Lontano dall’essere spontaneo e dettato da un legame di amicizia, l’atteggiamento del pascià deriverebbe unicamente dalla sua volontà di compiacere l’ospite il cui habit noir gli conferisce una certa autorevolezza:

Quoi que l’on fasse, et si loin que l’on puisse aller dans la bienveillance d’un Turc, il ne faut pas croire qu’il puisse y avoir tout de suite fusion entre notre façon de vivre et la sienne.

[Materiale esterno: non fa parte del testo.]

/-! `State.csClearBits` changes `umauth`, `xanca`, `diag`, `outputs`. -/

@[simp] theorem State.csClearBits_pending (s : State) (bs : List Nat) :
    (s.csClearBits bs).pending = s.pending := by simp [State.csClearBits]
@[simp] theorem State.csClearBits_timecode (s : State) (bs : List Nat) :
    (s.csClearBits bs).timecode = s.timecode := by simp [State.csClearBits]
@[simp] theorem State.csClearBits_security (s : State) (bs : List Nat) :
    (s.csClearBits bs).security = s.security := by simp [State.csClearBits]
@[simp] theorem State.csClearBits_cores (s : State) (bs : List Nat) :
    (s.csClearBits bs).cores = s.cores := by simp [State.csClearBits]
@[simp] theorem State.csClearBits_sched (s : State) (bs : List Nat) :
    (s.csClearBits bs).sched = s.sched := by simp [State.csClearBits]
@[simp] theorem State.csClearBits_fabric (s : State) (bs : List Nat) :
    (s.csClearBits bs).fabric = s.fabric := by simp [State.csClearBits]
@[simp] theorem State.csClearBits_spads (s : State) (bs : List Nat) :
    (s.csClearBits bs).spads = s.spads := by simp [State.csClearBits]
@[simp] theorem State.csClearBits_conts (s : State) (bs : List Nat) :
    (s.csClearBits bs).conts = s.conts := by simp [State.csClearBits]
@[simp] theorem State.csClearBits_streams (s : State) (bs : List Nat) :
    (s.csClearBits bs).streams = s.streams := by simp [State.csClearBits]
@[simp] theorem State.csClearBits_reels (s : State) (bs : List Nat) :
    (s.csClearBits bs).reels = s.reels := by simp [State.csClearBits]
@[simp] theorem State.csClearBits_memory (s : State) (bs : List Nat) :
    (s.csClearBits bs).memory = s.memory := by simp [State.csClearBits]
@[simp] theorem State.csClearBits_resil (s : State) (bs : List Nat) :
    (s.csClearBits bs).resil = s.resil := by simp [State.csClearBits]
@[simp] theorem State.csClearBits_flume (s : State) (bs : List Nat) :
    (s.csClearBits bs).flume = s.flume := by simp [State.csClearBits]
@[simp] theorem State.csClearBits_attn (s : State) (bs : List Nat) :
    (s.csClearBits bs).attn = s.attn := by simp [State.csClearBits]
@[simp] theorem State.csClearBits_hostPort (s : State) (bs : List Nat) :
    (s.csClearBits bs).hostPort = s.hostPort := by simp [State.csClearBits]
@[simp] theorem State.csClearBits_power (s : State) (bs : List Nat) :
    (s.csClearBits bs).power = s.power := by simp [State.csClearBits]
@[simp] theorem State.csClearBits_pins (s : State) (bs : List Nat) :
    (s.csClearBits bs).pins = s.pins := by simp [State.csClearBits]
@[simp] theorem State.csClearBits_powered (s : State) (bs : List Nat) :
    (s.csClearBits bs).powered = s.powered := by simp [State.csClearBits]
@[simp] theorem State.csClearBits_regs (s : State) (bs : List Nat) :
    (s.csClearBits bs).regs = s.regs := by simp [State.csClearBits]
@[simp] theorem State.csClearBits_freshCount (s : State) (bs : List Nat) :
    (s.csClearBits bs).freshCount = s.freshCount := by simp [State.csClearBits]

/-! `State.csDrop` changes `umauth`, `xanca`, `diag`, `outputs`. -/

@[simp] theorem State.csDrop_pending (s : State) (b : Nat) :
    (s.csDrop b).pending = s.pending := by simp [State.csDrop]
@[simp] theorem State.csDrop_timecode (s : State) (b : Nat) :
    (s.csDrop b).timecode = s.timecode := by simp [State.csDrop]
@[simp] theorem State.csDrop_security (s : State) (b : Nat) :
    (s.csDrop b).security = s.security := by simp [State.csDrop]
@[simp] theorem State.csDrop_cores (s : State) (b : Nat) :
    (s.csDrop b).cores = s.cores := by simp [State.csDrop]
@[simp] theorem State.csDrop_sched (s : State) (b : Nat) :
    (s.csDrop b).sched = s.sched := by simp [State.csDrop]
@[simp] theorem State.csDrop_fabric (s : State) (b : Nat) :
    (s.csDrop b).fabric = s.fabric := by simp [State.csDrop]
@[simp] theorem State.csDrop_spads (s : State) (b : Nat) :
    (s.csDrop b).spads = s.spads := by simp [State.csDrop]
@[simp] theorem State.csDrop_conts (s : State) (b : Nat) :
    (s.csDrop b).conts = s.conts := by simp [State.csDrop]
@[simp] theorem State.csDrop_streams (s : State) (b : Nat) :
    (s.csDrop b).streams = s.streams := by simp [State.csDrop]
@[simp] theorem State.csDrop_reels (s : State) (b : Nat) :
    (s.csDrop b).reels = s.reels := by simp [State.csDrop]
@[simp] theorem State.csDrop_memory (s : State) (b : Nat) :
    (s.csDrop b).memory = s.memory := by simp [State.csDrop]
@[simp] theorem State.csDrop_resil (s : State) (b : Nat) :
    (s.csDrop b).resil = s.resil := by simp [State.csDrop]
@[simp] theorem State.csDrop_flume (s : State) (b : Nat) :
    (s.csDrop b).flume = s.flume := by simp [State.csDrop]
@[simp] theorem State.csDrop_attn (s : State) (b : Nat) :
    (s.csDrop b).attn = s.attn := by simp [State.csDrop]
@[simp] theorem State.csDrop_hostPort (s : State) (b : Nat) :
    (s.csDrop b).hostPort = s.hostPort := by simp [State.csDrop]
@[simp] theorem State.csDrop_power (s : State) (b : Nat) :
    (s.csDrop b).power = s.power := by simp [State.csDrop]
@[simp] theorem State.csDrop_pins (s : State) (b : Nat) :
    (s.csDrop b).pins = s.pins := by simp [State.csDrop]
@[simp] theorem State.csDrop_powered (s : State) (b : Nat) :
    (s.csDrop b).powered = s.powered := by simp [State.csDrop]
@[simp] theorem State.csDrop_regs (s : State) (b : Nat) :
    (s.csDrop b).regs = s.regs := by simp [State.csDrop]
@[simp] theorem State.csDrop_freshCount (s : State) (b : Nat) :
    (s.csDrop b).freshCount = s.freshCount := by simp [State.csDrop]

/-! `State.csRecompute` changes `umauth`, `xanca`, `diag`, `outputs`. -/

@[simp] theorem State.csRecompute_pending (s : State) :
    (s.csRecompute).pending = s.pending := by simp [State.csRecompute]
@[simp] theorem State.csRecompute_timecode (s : State) :
    (s.csRecompute).timecode = s.timecode := by simp [State.csRecompute]
@[simp] theorem State.csRecompute_security (s : State) :
    (s.csRecompute).security = s.security := by simp [State.csRecompute]
@[simp] theorem State.csRecompute_cores (s : State) :
    (s.csRecompute).cores = s.cores := by simp [State.csRecompute]
@[simp] theorem State.csRecompute_sched (s : State) :
    (s.csRecompute).sched = s.sched := by simp [State.csRecompute]
@[simp] theorem State.csRecompute_fabric (s : State) :
    (s.csRecompute).fabric = s.fabric := by simp [State.csRecompute]
@[simp] theorem State.csRecompute_spads (s : State) :
    (s.csRecompute).spads = s.spads := by simp [State.csRecompute]
@[simp] theorem State.csRecompute_conts (s : State) :
    (s.csRecompute).conts = s.conts := by simp [State.csRecompute]
@[simp] theorem State.csRecompute_streams (s : State) :
    (s.csRecompute).streams = s.streams := by simp [State.csRecompute]
@[simp] theorem State.csRecompute_reels (s : State) :
    (s.csRecompute).reels = s.reels := by simp [State.csRecompute]
@[simp] theorem State.csRecompute_memory (s : State) :
    (s.csRecompute).memory = s.memory := by simp [State.csRecompute]
@[simp] theorem State.csRecompute_resil (s : State) :
    (s.csRecompute).resil = s.resil := by simp [State.csRecompute]
@[simp] theorem State.csRecompute_flume (s : State) :
    (s.csRecompute).flume = s.flume := by simp [State.csRecompute]
@[simp] theorem State.csRecompute_attn (s : State) :
    (s.csRecompute).attn = s.attn := by simp [State.csRecompute]
@[simp] theorem State.csRecompute_hostPort (s : State) :
    (s.csRecompute).hostPort = s.hostPort := by simp [State.csRecompute]
@[simp] theorem State.csRecompute_power (s : State) :
    (s.csRecompute).power = s.power := by simp [State.csRecompute]
@[simp] theorem State.csRecompute_pins (s : State) :
    (s.csRecompute).pins = s.pins := by simp [State.csRecompute]
@[simp] theorem State.csRecompute_powered (s : State) :
    (s.csRecompute).powered = s.powered := by simp [State.csRecompute]
@[simp] theorem State.csRecompute_regs (s : State) :
    (s.csRecompute).regs = s.regs := by simp [State.csRecompute]
@[simp] theorem State.csRecompute_freshCount (s : State) :
    (s.csRecompute).freshCount = s.freshCount := by simp [State.csRecompute]
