-- ==== Sys2Proof/Laws/Checks.lean ====
section
/-! SUPPORT. When a command's effect happens: the device is powered, its condition holds, its parameter checks pass. -/

namespace Sys2Proof.Machine

/-- A powered device has the effect. -/
theorem State.live_powered {s : State} (f : State → State) (h : s.powered = true) : s.live f = .next (f s) := by
  simp [State.live, h]

/-- An unpowered device is left as it is. -/
theorem State.live_off {s : State} (f : State → State) (h : s.powered = false) : s.live f = .next s := by
  simp [State.live, h]

/-- Every command that is guarded by power answers a next state. -/
theorem State.live_next (s : State) (f : State → State) : s.live f = .next (if s.powered then f s else s) := by
  unfold State.live; split <;> rfl

@[simp] theorem State.onlyIf_true (s : State) (f : State → State) : s.onlyIf true f = f s := rfl
@[simp] theorem State.onlyIf_false (s : State) (f : State → State) : s.onlyIf false f = s := rfl

/-- A condition that holds leaves the effect. -/
theorem State.onlyIf_of {s : State} {b : Bool} {f : State → State} (h : b = true) : s.onlyIf b f = f s := by subst h; rfl
/-- A condition that fails leaves the state. -/
theorem State.onlyIf_not {s : State} {b : Bool} {f : State → State} (h : b = false) : s.onlyIf b f = s := by subst h; rfl

@[simp] theorem badIf_eq_none (b : Bool) (o : Nat) : badIf b o = none ↔ b = false := by cases b <;> simp [badIf]
@[simp] theorem failIf_eq_none (b : Bool) (st d : Nat) : failIf b st d = none ↔ b = false := by cases b <;> simp [failIf]

@[simp] theorem firstFail_nil : firstFail [] = none := rfl
@[simp] theorem firstFail_cons_eq_none (x : Check) (l : List Check) :
    firstFail (x :: l) = none ↔ x = none ∧ firstFail l = none := by
  cases x <;> simp [firstFail]

/-- Checks that all pass leave the effect. -/
theorem State.checked_pass {s : State} {c : Command} {l : List Check} {f : State → State} (h : firstFail l = none) :
    s.checked c l f = f s := by simp [State.checked, h]

/-- The first check that fails answers the command. -/
theorem State.checked_fail {s : State} {c : Command} {l : List Check} {f : State → State} {st d : Nat}
    (h : firstFail l = some (st, d)) : s.checked c l f = s.finish c st d [] := by simp [State.checked, h]

/-- Frames are counted in the registers and draw a free value; nothing else changes. -/
@[simp] theorem State.rxBytes_umauth (s : State) (n : Nat) : (s.rxBytes n).umauth = s.umauth := rfl
@[simp] theorem State.rxBytes_security (s : State) (n : Nat) : (s.rxBytes n).security = s.security := rfl
@[simp] theorem State.rxBytes_timecode (s : State) (n : Nat) : (s.rxBytes n).timecode = s.timecode := rfl
@[simp] theorem State.rxBytes_powered (s : State) (n : Nat) : (s.rxBytes n).powered = s.powered := rfl

/-- Sessions lie in the transport's record. -/
theorem State.session_congr {s t : State} (h : s.umauth = t.umauth) (n : Nat) : s.session n = t.session n := by
  simp [State.session, h]

@[simp] theorem State.rxBytes_session (s : State) (n k : Nat) : (s.rxBytes n).session k = s.session k := rfl

end Sys2Proof.Machine
end

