theorem State.dropAttnRun_leads {s0 : State} {s : State} (order : Nat) (hL : s0.Leads s) :
    s0.Leads (State.dropAttnRun s order) := by
  unfold State.dropAttnRun
  repeat' first
    | with_reducible assumption
    | with_reducible apply State.Leads.ite
    | with_reducible refine State.Leads.ite1 ?_ ?_
    | intro _
    | fail_if_no_progress (with_reducible refine State.Leads.upd ?_ rfl rfl rfl rfl rfl rfl rfl rfl rfl rfl rfl)

theorem State.failRun_leads {s0 : State} {s : State} (x : AttnRun) (status : Nat) (detail : Nat) (hL : s0.Leads s) :
    s0.Leads (State.failRun s x status detail) := by
  unfold State.failRun
  repeat' first
    | with_reducible assumption
    | with_reducible apply State.bump_leads
    | with_reducible apply State.finish_leads
    | with_reducible apply State.dropAttnRun_leads
    | with_reducible apply State.Leads.ite
    | with_reducible refine State.Leads.ite1 ?_ ?_
    | intro _
    | with_reducible refine State.Leads.foldl ?_ (fun _ _ _ => ?_)
    | fail_if_no_progress (with_reducible refine State.Leads.upd ?_ rfl rfl rfl rfl rfl rfl rfl rfl rfl rfl rfl)

theorem State.startRun_leads {s0 : State} {s : State} (x : AttnRun) (hL : s0.Leads s) :
    s0.Leads (State.startRun s x) := by
  unfold State.startRun
  repeat' first
    | with_reducible assumption
    | with_reducible apply State.bump_leads
    | with_reducible apply State.vfault_leads
    | with_reducible apply State.setKvSeq_leads
    | with_reducible apply State.editPage_leads
    | with_reducible apply State.openRing_leads
    | with_reducible apply State.copyOnWrite_leads
    | with_reducible apply State.appendRows_leads
    | with_reducible apply State.setAttnRun_leads
    | with_reducible apply State.failRun_leads
    | with_reducible apply State.Leads.ite
    | with_reducible refine State.Leads.ite1 ?_ ?_
    | intro _
    | with_reducible refine State.Leads.foldl ?_ (fun _ _ _ => ?_)
    | with_reducible refine State.Leads.foldl1 ?_ (fun _ _ _ => ?_)
    | fail_if_no_progress (with_reducible refine State.Leads.upd ?_ rfl rfl rfl rfl rfl rfl rfl rfl rfl rfl rfl)
    | with_reducible refine State.Leads.snd ?_ (by assumption)
    | with_reducible refine State.Leads.fst ?_ (by assumption)
    | extract_lets
    | split

theorem State.attnPump_leads {s0 s : State} (k : Nat) (hL : s0.Leads s) : s0.Leads (State.attnPump k s) := by
  induction k generalizing s with
  | zero => exact hL
  | succ k ih =>
    unfold State.attnPump
    repeat' first
      | with_reducible assumption
      | with_reducible apply State.startRun_leads
      | with_reducible apply ih
      | with_reducible apply State.Leads.ite
      | with_reducible refine State.Leads.ite1 ?_ ?_
      | intro _
      | fail_if_no_progress (with_reducible refine State.Leads.upd ?_ rfl rfl rfl rfl rfl rfl rfl rfl rfl rfl rfl)
      | with_reducible refine State.Leads.snd ?_ (by assumption)
      | with_reducible refine State.Leads.fst ?_ (by assumption)
      | extract_lets
      | split

theorem State.pumpRuns_leads {s0 : State} {s : State} (hL : s0.Leads s) :
    s0.Leads (State.pumpRuns s) := by
  unfold State.pumpRuns
  repeat' first
    | with_reducible assumption
    | with_reducible apply State.attnPump_leads

theorem State.endRun_leads {s0 : State} {s : State} (order : Nat) (hL : s0.Leads s) :
    s0.Leads (State.endRun s order) := by
  unfold State.endRun
  repeat' first
    | with_reducible assumption
    | with_reducible apply State.setReg_leads
    | with_reducible apply State.bump_leads
    | with_reducible apply State.finish_leads
    | with_reducible apply State.setKvSeq_leads
    | with_reducible apply State.freePage_leads
    | with_reducible apply State.editPage_leads
    | with_reducible apply State.closeRing_leads
    | with_reducible apply State.dropAttnRun_leads
    | with_reducible apply State.pumpRuns_leads
    | with_reducible apply State.Leads.ite
    | with_reducible refine State.Leads.ite1 ?_ ?_
    | intro _
    | with_reducible refine State.Leads.foldl ?_ (fun _ _ _ => ?_)
    | fail_if_no_progress (with_reducible refine State.Leads.upd ?_ rfl rfl rfl rfl rfl rfl rfl rfl rfl rfl rfl)
    | with_reducible refine State.Leads.snd ?_ (by assumption)
    | with_reducible refine State.Leads.fst ?_ (by assumption)
    | extract_lets
    | split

Les coutumes européennes qu’il adopte dans certains cas deviennent une sorte de terrain neutre où il nous accueille sans se livrer lui-même; il consent à imiter nos mœurs comme il use de notre langue, mais à l’égard de nous seulement. Il ressemble à ce personnage de ballet qui est moitié paysan et moitié seigneur; il montre à l’Europe le coté gentleman, il est toujours un pur Osmanli pour l’Asie.234

Indipendentemente da quelli che fossero i veri intenti del pascià, l’episodio è degno di nota poiché dimostra come la scelta dell’abito da indossare in Oriente non sia soltanto una scelta di gusto, bensì possa provocare conseguenze sia sul piano personale che su quello sociale.